Despite recognizing the critical association between social and behavioral determinants of health (SBDH) and suicide risk, SBDHs from unstructured electronic health record (EHR) notes for suicide predictive modeling remain underutilized. This study investigates the impact of SBDH, identified from both structured and unstructured data utilizing a natural language processing (NLP) system, on suicide prediction within 7, 30, 90, and 180 days of discharge. Using EHR data of 2,987,006 Veterans between October 1, 2009, and September 30, 2015, from the US Veterans Health Administration (VHA), we designed a case-control study that demonstrates that incorporating structured and NLP-extracted SBDH significantly enhances the performance of three architecturally distinct suicide predictive models - elastic-net logistic regression, random forest (RF), and multilayer perceptron.
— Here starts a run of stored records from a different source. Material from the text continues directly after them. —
/-! ### `recordFrec` -/

@[simp] theorem recordFrec_now (s : State) (task : Nat) (f : Frec) : (recordFrec s task f).now = s.now := rfl
@[simp] theorem recordFrec_fresh (s : State) (task : Nat) (f : Frec) : (recordFrec s task f).fresh = s.fresh := rfl
@[simp] theorem recordFrec_agenda (s : State) (task : Nat) (f : Frec) : (recordFrec s task f).agenda = s.agenda := rfl
@[simp] theorem recordFrec_cursor (s : State) (task : Nat) (f : Frec) : (recordFrec s task f).cursor = s.cursor := rfl
@[simp] theorem recordFrec_groups (s : State) (task : Nat) (f : Frec) : (recordFrec s task f).groups = s.groups := rfl
@[simp] theorem recordFrec_sram (s : State) (task : Nat) (f : Frec) : (recordFrec s task f).sram = s.sram := rfl
@[simp] theorem recordFrec_eng (s : State) (task : Nat) (f : Frec) : (recordFrec s task f).eng = s.eng := rfl
@[simp] theorem recordFrec_dram (s : State) (task : Nat) (f : Frec) : (recordFrec s task f).dram = s.dram := rfl
@[simp] theorem recordFrec_objects (s : State) (task : Nat) (f : Frec) : (recordFrec s task f).objects = s.objects := rfl
@[simp] theorem recordFrec_instances (s : State) (task : Nat) (f : Frec) : (recordFrec s task f).instances = s.instances := rfl
@[simp] theorem recordFrec_codeCache (s : State) (task : Nat) (f : Frec) : (recordFrec s task f).codeCache = s.codeCache := rfl
@[simp] theorem recordFrec_tractCode (s : State) (task : Nat) (f : Frec) : (recordFrec s task f).tractCode = s.tractCode := rfl
@[simp] theorem recordFrec_parts (s : State) (task : Nat) (f : Frec) : (recordFrec s task f).parts = s.parts := rfl
@[simp] theorem recordFrec_kept (s : State) (task : Nat) (f : Frec) : (recordFrec s task f).kept = s.kept := rfl
@[simp] theorem recordFrec_xlate (s : State) (task : Nat) (f : Frec) : (recordFrec s task f).xlate = s.xlate := rfl
@[simp] theorem recordFrec_host (s : State) (task : Nat) (f : Frec) : (recordFrec s task f).host = s.host := rfl
@[simp] theorem recordFrec_fabric (s : State) (task : Nat) (f : Frec) : (recordFrec s task f).fabric = s.fabric := rfl
@[simp] theorem recordFrec_mgmt (s : State) (task : Nat) (f : Frec) : (recordFrec s task f).mgmt = s.mgmt := rfl

/-! ### `markStop` -/

@[simp] theorem markStop_now (s : State) (task kind : Nat) : (markStop s task kind).now = s.now := rfl
@[simp] theorem markStop_fresh (s : State) (task kind : Nat) : (markStop s task kind).fresh = s.fresh := rfl
@[simp] theorem markStop_agenda (s : State) (task kind : Nat) : (markStop s task kind).agenda = s.agenda := rfl
@[simp] theorem markStop_cursor (s : State) (task kind : Nat) : (markStop s task kind).cursor = s.cursor := rfl
@[simp] theorem markStop_groups (s : State) (task kind : Nat) : (markStop s task kind).groups = s.groups := rfl
@[simp] theorem markStop_sram (s : State) (task kind : Nat) : (markStop s task kind).sram = s.sram := rfl
@[simp] theorem markStop_eng (s : State) (task kind : Nat) : (markStop s task kind).eng = s.eng := rfl
@[simp] theorem markStop_dram (s : State) (task kind : Nat) : (markStop s task kind).dram = s.dram := rfl
@[simp] theorem markStop_objects (s : State) (task kind : Nat) : (markStop s task kind).objects = s.objects := rfl
@[simp] theorem markStop_instances (s : State) (task kind : Nat) : (markStop s task kind).instances = s.instances := rfl
@[simp] theorem markStop_codeCache (s : State) (task kind : Nat) : (markStop s task kind).codeCache = s.codeCache := rfl
@[simp] theorem markStop_tractCode (s : State) (task kind : Nat) : (markStop s task kind).tractCode = s.tractCode := rfl
@[simp] theorem markStop_parts (s : State) (task kind : Nat) : (markStop s task kind).parts = s.parts := rfl
@[simp] theorem markStop_kept (s : State) (task kind : Nat) : (markStop s task kind).kept = s.kept := rfl
@[simp] theorem markStop_xlate (s : State) (task kind : Nat) : (markStop s task kind).xlate = s.xlate := rfl
@[simp] theorem markStop_host (s : State) (task kind : Nat) : (markStop s task kind).host = s.host := rfl
@[simp] theorem markStop_fabric (s : State) (task kind : Nat) : (markStop s task kind).fabric = s.fabric := rfl
@[simp] theorem markStop_mgmt (s : State) (task kind : Nat) : (markStop s task kind).mgmt = s.mgmt := rfl

/-! ### `stopWith` -/

@[simp] theorem stopWith_now (s : State) (task : Nat) (f : Frec) : (stopWith s task f).now = s.now := rfl
@[simp] theorem stopWith_fresh (s : State) (task : Nat) (f : Frec) : (stopWith s task f).fresh = s.fresh := rfl
@[simp] theorem stopWith_agenda (s : State) (task : Nat) (f : Frec) : (stopWith s task f).agenda = s.agenda := rfl
@[simp] theorem stopWith_cursor (s : State) (task : Nat) (f : Frec) : (stopWith s task f).cursor = s.cursor := rfl
@[simp] theorem stopWith_groups (s : State) (task : Nat) (f : Frec) : (stopWith s task f).groups = s.groups := rfl
@[simp] theorem stopWith_sram (s : State) (task : Nat) (f : Frec) : (stopWith s task f).sram = s.sram := rfl
@[simp] theorem stopWith_eng (s : State) (task : Nat) (f : Frec) : (stopWith s task f).eng = s.eng := rfl
@[simp] theorem stopWith_dram (s : State) (task : Nat) (f : Frec) : (stopWith s task f).dram = s.dram := rfl
@[simp] theorem stopWith_objects (s : State) (task : Nat) (f : Frec) : (stopWith s task f).objects = s.objects := rfl
@[simp] theorem stopWith_instances (s : State) (task : Nat) (f : Frec) : (stopWith s task f).instances = s.instances := rfl
@[simp] theorem stopWith_codeCache (s : State) (task : Nat) (f : Frec) : (stopWith s task f).codeCache = s.codeCache := rfl
@[simp] theorem stopWith_tractCode (s : State) (task : Nat) (f : Frec) : (stopWith s task f).tractCode = s.tractCode := rfl
@[simp] theorem stopWith_parts (s : State) (task : Nat) (f : Frec) : (stopWith s task f).parts = s.parts := rfl
@[simp] theorem stopWith_kept (s : State) (task : Nat) (f : Frec) : (stopWith s task f).kept = s.kept := rfl
@[simp] theorem stopWith_xlate (s : State) (task : Nat) (f : Frec) : (stopWith s task f).xlate = s.xlate := rfl
@[simp] theorem stopWith_host (s : State) (task : Nat) (f : Frec) : (stopWith s task f).host = s.host := rfl
@[simp] theorem stopWith_fabric (s : State) (task : Nat) (f : Frec) : (stopWith s task f).fabric = s.fabric := rfl
@[simp] theorem stopWith_mgmt (s : State) (task : Nat) (f : Frec) : (stopWith s task f).mgmt = s.mgmt := rfl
For example, RF achieved notable improvements in suicide prediction within 180 days of discharge, with an increase in the area under the receiver operating characteristic curve from 83.57-84.25% (95% CI = 0.63%-0.98%, p-val < 0.001) and the area under the precision recall curve from 57.38-59.87% (95% CI = 3.86%-4.82%, p-val < 0.001) after integrating NLP-extracted SBDH. These findings underscore the potential of NLP-extracted SBDH in enhancing suicide prediction across various prediction timeframes, offering valuable insights for healthcare practitioners and policymakers.